BACKGROUND: Thrombosis of arteriovenous (AV) grafts caused by stenosis at the venous anastomosis is a well-described problem. Surgical thrombectomy and conventional angioplasty with mechanical thrombectomy have provided good success rates in achieving immediate graft patency but with generally dismal graft survival rates in the range of 11% to 36% at 6 months' follow-up. The role of intravascular stents in patients who have failed angioplasty or surgical revision at the venous anastomosis has not been fully elucidated, particularly in older grafts that have previously undergone multiple procedures. METHODS: In this series, 34 patients had self-expanding nitinol stents placed at the venous anastomosis following graft thrombectomy and angioplasty procedures.
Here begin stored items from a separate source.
-- ==== Sys2Proof/Decode.lean ====
section
/-! DEFINITION. The words of the commands: `decodeTableWord` for the rows of the opcode table that give bits
(none does), and the request bodies of section 11.6, decoded and encoded. The manual gives the code of every
request, the order of its operands and their widths; the numbers of the enumerated values and the layout of
the WRITE ENTRY fields it leaves to the reader, and the model's choice of them is log entry 3. -/

set_option autoImplicit false

namespace Sys2Proof

/-- The command that a word spells by the table's bits. No row of spec/opcode_table.json gives bits: the
commands arrive in frames (11.6) or as events, so no word spells one. -/
def decodeTableWord (_nbits _w : Nat) : Option Instr := none

/-! ### Numbers and enumerated values on the wire -/

/-- A two-byte quantity, high byte first (11.6). -/
def wide (h l : Byte) : Nat := h.toNat * 256 + l.toNat

/-- The byte of a one-byte quantity. -/
def byteOf (n : Nat) : Byte := BitVec.ofNat 8 n

/-- The two bytes of a two-byte quantity, high byte first (11.6). -/
def wideOf (n : Nat) : List Byte := [byteOf (n / 256), byteOf (n % 256)]

/-- The four bytes of a four-byte quantity, high byte first (11.6). -/
def longOf (n : Nat) : List Byte := wideOf (n / 65536) ++ wideOf (n % 65536)

/-- A one-byte quantity whose absence is sent as all ones (11.6). -/
def optionalByte (b : Byte) : Option Nat := if b.toNat = 255 then none else some b.toNat

/-- The byte of a quantity that may be absent. -/
def byteOfOption (x : Option Nat) : Byte :=
  match x with
  | some n => byteOf n
  | none => byteOf 255

/-- A two-byte quantity whose absence is sent as all ones (11.6). -/
def optionalWide (h l : Byte) : Option Nat := if wide h l = 65535 then none else some (wide h l)

/-- The bytes of a two-byte quantity that may be absent. -/
def wideOfOption (x : Option Nat) : List Byte :=
  match x with
  | some n => wideOf n
  | none => wideOf 65535

/-- The value an enumerated byte names in the list of its set, none outside it. -/
def valueOf {α : Type} (set : List α) (b : Byte) : Option α := set[b.toNat]?

/-- The byte of an enumerated value; a value outside the set is sent as all ones. -/
def codeOf {α : Type} [DecidableEq α] (set : List α) (x : Option α) : Byte :=
  match x with
  | some a => byteOf (set.idxOf a)
  | none => byteOf 255

def modeSet : List Mode := [.openHours, .closed, .night]
def loopModeSet : List LoopMode := [.independent, .mirrored]
def stationSet : List Station := [.fire, .guard, .services]
def groupSet : List Group := [.fire, .fault, .security, .door, .call, .route, .output, .system]
def categorySet : List Category := [.guard, .service]
def classKindSet : List ClassKind := [.smoke, .heat]
def doorKindSet : List DoorKind := [.secureEgress, .store, .fireHold]
def failModeSet : List FailMode := [.failSafe, .failSecure]
def pointKindSet : List PointKind := [.help, .fire]
def arrowSet : List Arrow := [.left, .right, .ahead, .back]
def polaritySet : List Polarity := [.normal, .inverted]
def sourceSet : List ActivitySource := [.presence, .passage, .call, .patrol]
def classSet : List ActivityClass := [.primary, .secondary, .ignored]
def switchSet : List Bool := [false, true]

/-- The set of stations a byte names: bit 0 the fire station, bit 1 the guard station and bit 2 the services station;
none when a bit outside the three is set. (DESIGN CHOICE, log entry 55.) -/
def stationsOf (b : Byte) : Option StationSet :=
  if b.toNat < 8 then
    some { fire := b.getLsbD 0, guard := b.getLsbD 1, services := b.getLsbD 2 }
  else none

/-- The byte of a set of stations. -/
def byteOfStations (x : Option StationSet) : Byte :=
  match x with
  | some s => byteOf ((if s.fire then 1 else 0) + (if s.guard then 2 else 0) + (if s.services then 4 else 0))
  | none => byteOf 255

/-- An activity class as a two-byte setting value. -/
def activityClassOf (h l : Byte) : Option ActivityClass := if h.toNat = 0 then valueOf classSet l else none

/-- The bytes of an activity class as a setting value. -/
def bytesOfClass (x : Option ActivityClass) : List Byte :=
  match x with
  | some c => [byteOf 0, codeOf classSet (some c)]
  | none => [byteOf 255, byteOf 255]

/-- A loop mode as a two-byte setting value. -/
def loopModeOf (h l : Byte) : Option LoopMode := if h.toNat = 0 then valueOf loopModeSet l else none

/-- The bytes of a loop mode as a setting value. -/
def bytesOfLoopMode (x : Option LoopMode) : List Byte :=
  match x with
  | some m => [byteOf 0, codeOf loopModeSet (some m)]
  | none => [byteOf 255, byteOf 255]

/-! ### Decoding a request body -/

/-- What a request body spells. `badSwitch` is a TEST ZONE whose on-or-off byte is neither, and `badTable` a
WRITE ENTRY whose table is outside the fourteen: their codes and operands are there, and the value is
refused after the checks before it (R169, R171). -/
inductive Spelled
  | row (i : Instr)
  | unknown
  | badSwitch (zone : Nat)
  | badTable
  deriving DecidableEq, Repr

/-- The row of a command, where its operands are whole. -/
def Spelled.ofOption : Option Instr → Spelled
  | some i => .row i
  | none => .unknown

def decodeDoorSideB (kind zone : Byte) : SideFields :=
  if kind.toNat = 0 then .zone zone.toNat else if kind.toNat = 1 then .outside else .other

def decodeInner (b : Byte) : InnerFields :=
  if b.toNat = 255 then .absent else if b.toNat = 0 then .sideA else if b.toNat = 1 then .sideB else .other

def decodeArrow (b : Byte) : ArrowFields :=
  if b.toNat = 255 then .absent
  else match valueOf arrowSet b with
    | some a => .arrow a
    | none => .other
Patients were selected for stent placement if conventional angioplasty alone was unsuccessful due to immediate elastic recoil or residual stenosis. All patients were followed after stent placement and evaluated for duration of graft patency and need for repeated endovascular procedures. RESULTS: The average graft age at the time of stent placement was 17.9 months. Eight-eight percent of grafts were functioning at 6 months' follow-up, and 63% of the entire group had survived without the need for additional procedures. Among those with need for repeat interventions, 81% had new lesions outside of the stent, and 57% had new lesions within the stent. In 38% of cases, new stenoses were located both outside and within the stent. Among grafts no longer being used, only 19% of the time was it due to disease recurring within the stent. CONCLUSION: Polytetrafluoroethylene (PTFE) graft longevity is improved when venous anastomosis stenoses are treated with stents in selected cases of older grafts that would have normally undergone abandonment or surgical revision.